» DATASET EXTRACT:
-- ==== Sys2Proof/Laws/Dispatch.lean ====
section
/-! SUPPORT. The dispatch, one equation for each command. -/

namespace Sys2Proof.Machine
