theorem takeTag_keeps {s₀ : State} (s : State) (h : Keeps s₀ s) : KeepsR s₀ (takeTag s) :=
  KeepsR.mk (modFab_keeps _ _ h (FabKeeps.mk fun _ _ => Nat.mod_lt _ (by decide)))

theorem reservedWritten_keeps {s₀ : State} (a1 : ℕ) (a2 : ℕ) (s : State) (h : Keeps s₀ s) :
    Keeps s₀ (reservedWritten a1 a2 s) := by
  unfold reservedWritten
  repeat' first
    | with_reducible intro _
    | with_reducible assumption
    | exact ErrKeeps.mk fun _ h => h
    | with_reducible apply modErr_keeps
    | with_reducible apply record_keeps
    | with_reducible apply regPut_keeps

theorem regSet_keeps {s₀ : State} (a1 : ℕ) (a2 : ℕ) (s : State) (h : Keeps s₀ s) :
    Keeps s₀ (regSet a1 a2 s) := by
  unfold regSet
  repeat' first
    | with_reducible intro _
    | with_reducible assumption
    | with_reducible apply regPut_keeps
    | with_reducible apply reservedWritten_keeps
    | with_reducible apply Keeps.ite

theorem resetRegs_keeps {s₀ : State} (a1 : (Dom → ℕ → Bool)) (s : State) (h : Keeps s₀ s) :
    Keeps s₀ (resetRegs a1 s) := by
  unfold resetRegs
  repeat' first
    | with_reducible intro _
    | with_reducible assumption
    | with_reducible apply Keeps.ite
    | with_reducible apply Keeps.fold
    | with_reducible apply Keeps.same_id
    | with_reducible apply hk
    | split
    | with_reducible apply Keeps.upd

theorem modBerth_keeps {s₀ : State} (a1 : ℕ) (a2 : (Berth → Berth)) (s : State) (h : Keeps s₀ s) :
    Keeps s₀ (modBerth a1 a2 s) := by
  unfold modBerth
  repeat' first
    | with_reducible intro _
    | with_reducible assumption
    | with_reducible apply modMan_keeps

theorem failSoon_keeps {s₀ : State} (a1 : ℕ) (a2 : ℕ) (s : State) (h : Keeps s₀ s) :
    Keeps s₀ (failSoon a1 a2 s) := by
  unfold failSoon
  repeat' first
    | with_reducible intro _
    | with_reducible assumption
    | with_reducible apply modBerth_keeps

theorem frameGone_keeps {s₀ : State} (a1 : ℕ) (s : State) (h : Keeps s₀ s) :
    Keeps s₀ (frameGone a1 s) := by
  unfold frameGone
  repeat' first
    | with_reducible intro _
    | with_reducible assumption
    | with_reducible apply modMan_keeps

theorem modFrame_keeps {s₀ : State} (a1 : ℕ) (a2 : (Frame → Frame)) (s : State) (h : Keeps s₀ s) :
    Keeps s₀ (modFrame a1 a2 s) := by
  unfold modFrame
  repeat' first
    | with_reducible intro _
    | with_reducible assumption
    | with_reducible apply modMan_keeps

theorem frameUnref_keeps {s₀ : State} (a1 : ℕ) (s : State) (h : Keeps s₀ s) :
    Keeps s₀ (frameUnref a1 s) := by
  unfold frameUnref
  repeat' first
    | with_reducible intro _
    | with_reducible assumption
    | with_reducible apply frameGone_keeps
    | with_reducible apply modFrame_keeps
    | with_reducible apply Keeps.ite
    | with_reducible apply Keeps.fold
    | with_reducible apply Keeps.same_id
    | with_reducible apply hk
    | split

theorem incarnNext_keeps {s₀ : State} (a1 : ℕ) (s : State) (h : Keeps s₀ s) :
    Keeps s₀ (incarnNext a1 s) := by
  unfold incarnNext
  repeat' first
    | with_reducible intro _
    | with_reducible assumption
    | with_reducible apply modMan_keeps

theorem loseSoon_keeps {s₀ : State} (a1 : ℕ) (a2 : ℕ) (s : State) (h : Keeps s₀ s) :
    Keeps s₀ (loseSoon a1 a2 s) := by
  unfold loseSoon
  repeat' first
    | with_reducible intro _
    | with_reducible assumption
    | with_reducible apply modBerth_keeps

theorem modCnt_keeps {s₀ : State} (a1 : ℕ) (a2 : (ManCnt → ManCnt)) (s : State) (h : Keeps s₀ s) :
    Keeps s₀ (modCnt a1 a2 s) := by
  unfold modCnt
  repeat' first
    | with_reducible intro _
    | with_reducible assumption
    | with_reducible apply modBerth_keeps

theorem modProg_keeps {s₀ : State} (a1 : ℕ) (a2 : (ManProg → ManProg)) (s : State) (h : Keeps s₀ s) :
    Keeps s₀ (modProg a1 a2 s) := by
  unfold modProg
  repeat' first
    | with_reducible intro _
    | with_reducible assumption
    | with_reducible apply modBerth_keeps

theorem modTable_keeps {s₀ : State} (a1 : ℕ) (a2 : (PageTable → PageTable)) (s : State) (h : Keeps s₀ s) :
    Keeps s₀ (modTable a1 a2 s) := by
  unfold modTable
  repeat' first
    | with_reducible intro _
    | with_reducible assumption
    | with_reducible apply modBerth_keeps

theorem modPt_keeps {s₀ : State} (a1 : ℕ) (a2 : ℕ) (a3 : (PtEntry → PtEntry)) (s : State) (h : Keeps s₀ s) :
    Keeps s₀ (modPt a1 a2 a3 s) := by
  unfold modPt
  repeat' first
    | with_reducible intro _
    | with_reducible assumption
    | with_reducible apply modTable_keeps

theorem modWithy_keeps {s₀ : State} (a1 : ℕ) (a2 : (WithyVer → WithyVer)) (s : State) (h : Keeps s₀ s) :
    Keeps s₀ (modWithy a1 a2 s) := by
  unfold modWithy
  repeat' first
    | with_reducible intro _
    | with_reducible assumption
    | with_reducible apply modTier_keeps

theorem moved_keeps {s₀ : State} (a1 : ℕ) (a2 : ℕ) (s : State) (h : Keeps s₀ s) :
    Keeps s₀ (moved a1 a2 s) := by
  unfold moved
  repeat' first
    | with_reducible intro _
    | with_reducible assumption
    | with_reducible apply modCnt_keeps

theorem slackUpdate_keeps {s₀ : State} (a1 : ℕ) (s : State) (h : Keeps s₀ s) :
    Keeps s₀ (slackUpdate a1 s) := by
  unfold slackUpdate
  repeat' first
    | with_reducible intro _
    | with_reducible assumption
    | with_reducible apply bump_keeps
    | with_reducible apply modBerth_keeps
    | with_reducible apply modProg_keeps
    | with_reducible apply Keeps.ite
    | with_reducible apply Keeps.fold
    | with_reducible apply Keeps.same_id
    | with_reducible apply hk
    | split

theorem stopDrop_keeps {s₀ : State} (a1 : ℕ) (s : State) (h : Keeps s₀ s) :
    Keeps s₀ (stopDrop a1 s) := by
  unfold stopDrop
  repeat' first
    | with_reducible intro _
    | with_reducible assumption
    | with_reducible apply modMan_keeps

theorem stopTake_keeps {s₀ : State} (a1 : ℕ) (a2 : Bytes) (s : State) (h : Keeps s₀ s) :
    Keeps s₀ (stopTake a1 a2 s) := by
  unfold stopTake
  repeat' first
    | with_reducible intro _
    | with_reducible assumption
    | with_reducible apply modMan_keeps

theorem tokStream_keeps {s₀ : State} (a1 : ℕ) (a2 : ℕ) (a3 : List ℕ) (a4 : Bool) (a5 : ℕ) (s : State) (h : Keeps s₀ s) :
    Keeps s₀ (tokStream a1 a2 a3 a4 a5 s) := by
  unfold tokStream
  repeat' first
    | with_reducible intro _
    | with_reducible assumption
    | with_reducible apply bump_keeps
    | with_reducible apply modCnt_keeps
    | with_reducible apply moved_keeps
    | with_reducible apply sendMsgOn_keeps
    | with_reducible apply takeTag_keeps
    | with_reducible apply Keeps.ite
    | with_reducible apply Keeps.fold
    | with_reducible apply Keeps.same_id
    | with_reducible apply KeepsR.ite
    | with_reducible apply KeepsR.fold
    | with_reducible refine KeepsR.get (by assumption) ?_
    | (extract_lets +onlyGivenNames x; clear_value (hx : x = _); refine KeepsR.via (s := s₀) hx ?_ (fun _ => ?_); clear hx)
    | with_reducible apply hk
    | split

theorem streamStatus_keeps {s₀ : State} (a1 : ℕ) (a2 : ℕ) (a3 : Bool) (s : State) (h : Keeps s₀ s) :
    Keeps s₀ (streamStatus a1 a2 a3 s) := by
  unfold streamStatus
  repeat' first
    | with_reducible intro _
    | with_reducible assumption
    | with_reducible apply tokStream_keeps
    | with_reducible apply Keeps.ite
    | with_reducible apply Keeps.fold
    | with_reducible apply Keeps.same_id
    | with_reducible apply hk
    | split
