theorem execPortDetectTimeout_keeps {s₀ : State} (a1 : ℕ) (a2 : ℕ) (s : State) (h : Keeps s₀ s) :
    KeepsX s₀ (execPortDetectTimeout a1 a2 s) := by
  unfold execPortDetectTimeout
  repeat' first
    | with_reducible intro _
    | with_reducible assumption
    | with_reducible apply atTick_keeps
    | with_reducible apply attemptFailed_keeps
    | with_reducible apply Keeps.ite
    | with_reducible apply KeepsX.mk

theorem execPortLaneLock_keeps {s₀ : State} (a1 : ℕ) (a2 : List ℕ) (a3 : Bool) (s : State) (h : Keeps s₀ s) :
    KeepsX s₀ (execPortLaneLock a1 a2 a3 s) := by
  unfold execPortLaneLock
  repeat' first
    | with_reducible intro _
    | with_reducible assumption
    | with_reducible apply laneSet_keeps
    | with_reducible apply modPort_keeps
    | with_reducible apply Keeps.ite
    | with_reducible apply KeepsX.mk
    | with_reducible exact KeepsX.no
    | with_reducible apply KeepsX.ite
    | with_reducible apply Keeps.fold

theorem negotiated_keeps {s₀ : State} (a1 : ℕ) (a2 : ℕ) (a3 : ℕ) (a4 : ℕ) (s : State) (h : Keeps s₀ s) :
    Keeps s₀ (negotiated a1 a2 a3 a4 s) := by
  unfold negotiated
  repeat' first
    | with_reducible intro _
    | with_reducible assumption
    | with_reducible apply checkMin_keeps
    | with_reducible apply modPort_keeps
    | with_reducible apply record_keeps
    | with_reducible apply Keeps.ite

theorem execPortNegotiateDone_keeps {s₀ : State} (a1 : ℕ) (a2 : ℕ) (a3 : ℕ) (a4 : ℕ) (a5 : ℕ) (s : State) (h : Keeps s₀ s) :
    KeepsX s₀ (execPortNegotiateDone a1 a2 a3 a4 a5 s) := by
  unfold execPortNegotiateDone
  repeat' first
    | with_reducible intro _
    | with_reducible assumption
    | with_reducible apply atTick_keeps
    | with_reducible apply attemptFailed_keeps
    | with_reducible apply negotiated_keeps
    | with_reducible apply Keeps.ite
    | with_reducible apply KeepsX.mk

theorem execPortNegotiateTimeout_keeps {s₀ : State} (a1 : ℕ) (a2 : ℕ) (s : State) (h : Keeps s₀ s) :
    KeepsX s₀ (execPortNegotiateTimeout a1 a2 s) := by
  unfold execPortNegotiateTimeout
  repeat' first
    | with_reducible intro _
    | with_reducible assumption
    | with_reducible apply atTick_keeps
    | with_reducible apply attemptFailed_keeps
    | with_reducible apply Keeps.ite
    | with_reducible apply KeepsX.mk

theorem execPortRateFallbackTimeout_keeps {s₀ : State} (a1 : ℕ) (a2 : ℕ) (s : State) (h : Keeps s₀ s) :
    KeepsX s₀ (execPortRateFallbackTimeout a1 a2 s) := by
  unfold execPortRateFallbackTimeout
  repeat' first
    | with_reducible intro _
    | with_reducible assumption
    | with_reducible apply atTick_keeps
    | with_reducible apply modPort_keeps
    | with_reducible apply Keeps.ite
    | with_reducible apply KeepsX.mk

theorem retrainFx_keeps {s₀ : State} (a1 : ℕ) (s : State) (h : Keeps s₀ s) :
    Keeps s₀ (retrainFx a1 s) := by
  unfold retrainFx
  repeat' first
    | with_reducible intro _
    | with_reducible assumption
    | with_reducible apply portRetrain_keeps
    | with_reducible apply portTo_keeps
    | with_reducible apply Keeps.ite
    | with_reducible apply Keeps.fold
    | with_reducible apply Keeps.same_id
    | with_reducible apply hk
    | split

theorem execPortRetrainWrite_keeps {s₀ : State} (a1 : ℕ) (s : State) (h : Keeps s₀ s) :
    KeepsX s₀ (execPortRetrainWrite a1 s) := by
  unfold execPortRetrainWrite
  repeat' first
    | with_reducible intro _
    | with_reducible assumption
    | with_reducible apply retrainFx_keeps
    | with_reducible apply Keeps.ite
    | with_reducible apply KeepsX.mk

theorem execPortSignalDetect_keeps {s₀ : State} (a1 : ℕ) (s : State) (h : Keeps s₀ s) :
    KeepsX s₀ (execPortSignalDetect a1 s) := by
  unfold execPortSignalDetect
  repeat' first
    | with_reducible intro _
    | with_reducible assumption
    | with_reducible apply lanesSet_keeps
    | with_reducible apply modPort_keeps
    | with_reducible apply Keeps.ite
    | with_reducible apply KeepsX.mk

theorem execPortTrainTimeout_keeps {s₀ : State} (a1 : ℕ) (a2 : ℕ) (s : State) (h : Keeps s₀ s) :
    KeepsX s₀ (execPortTrainTimeout a1 a2 s) := by
  unfold execPortTrainTimeout
  repeat' first
    | with_reducible intro _
    | with_reducible assumption
    | with_reducible apply atTick_keeps
    | with_reducible apply attemptFailed_keeps
    | with_reducible apply Keeps.ite
    | with_reducible apply KeepsX.mk

theorem wheelEval_keeps {s₀ : State} (a1 : ℕ) (s : State) (h : Keeps s₀ s) :
    Keeps s₀ (wheelEval a1 s) := by
  unfold wheelEval
  repeat' first
    | with_reducible intro _
    | with_reducible assumption
    | with_reducible apply modShaper_keeps
    | with_reducible apply queueFrame_keeps
    | with_reducible apply Keeps.ite
    | with_reducible apply Keeps.fold

theorem wheelStep_keeps {s₀ : State} (s : State) (h : Keeps s₀ s) :
    Keeps s₀ (wheelStep s) := by
  unfold wheelStep
  repeat' first
    | with_reducible intro _
    | with_reducible assumption
    | with_reducible apply modSched_keeps
    | with_reducible apply wheelEval_keeps
    | with_reducible apply Keeps.ite
    | with_reducible apply Keeps.fold

theorem execShaperWheelSlot_keeps {s₀ : State} (a1 : ℕ) (s : State) (h : Keeps s₀ s) :
    KeepsX s₀ (execShaperWheelSlot a1 s) := by
  unfold execShaperWheelSlot
  repeat' first
    | with_reducible intro _
    | with_reducible assumption
    | with_reducible apply atTick_keeps
    | with_reducible apply modSched_keeps
    | with_reducible apply wheelStep_keeps
    | with_reducible apply Keeps.ite
    | with_reducible apply KeepsX.mk
    | with_reducible exact KeepsX.no
    | with_reducible apply KeepsX.ite
    | with_reducible apply Keeps.fold

end Sys2Proof.Machine
end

» INSTRUCTIONS FOR THE TASK:
Where a line of the entries contains "List", report that line.

» RESPONSE TO THIS EXERCISE:
theorem tokStream_keeps {s₀ : State} (a1 : ℕ) (a2 : ℕ) (a3 : List ℕ) (a4 : Bool) (a5 : ℕ) (s : State) (h : Keeps s₀ s) :
theorem execPortLaneLock_keeps {s₀ : State} (a1 : ℕ) (a2 : List ℕ) (a3 : Bool) (s : State) (h : Keeps s₀ s) :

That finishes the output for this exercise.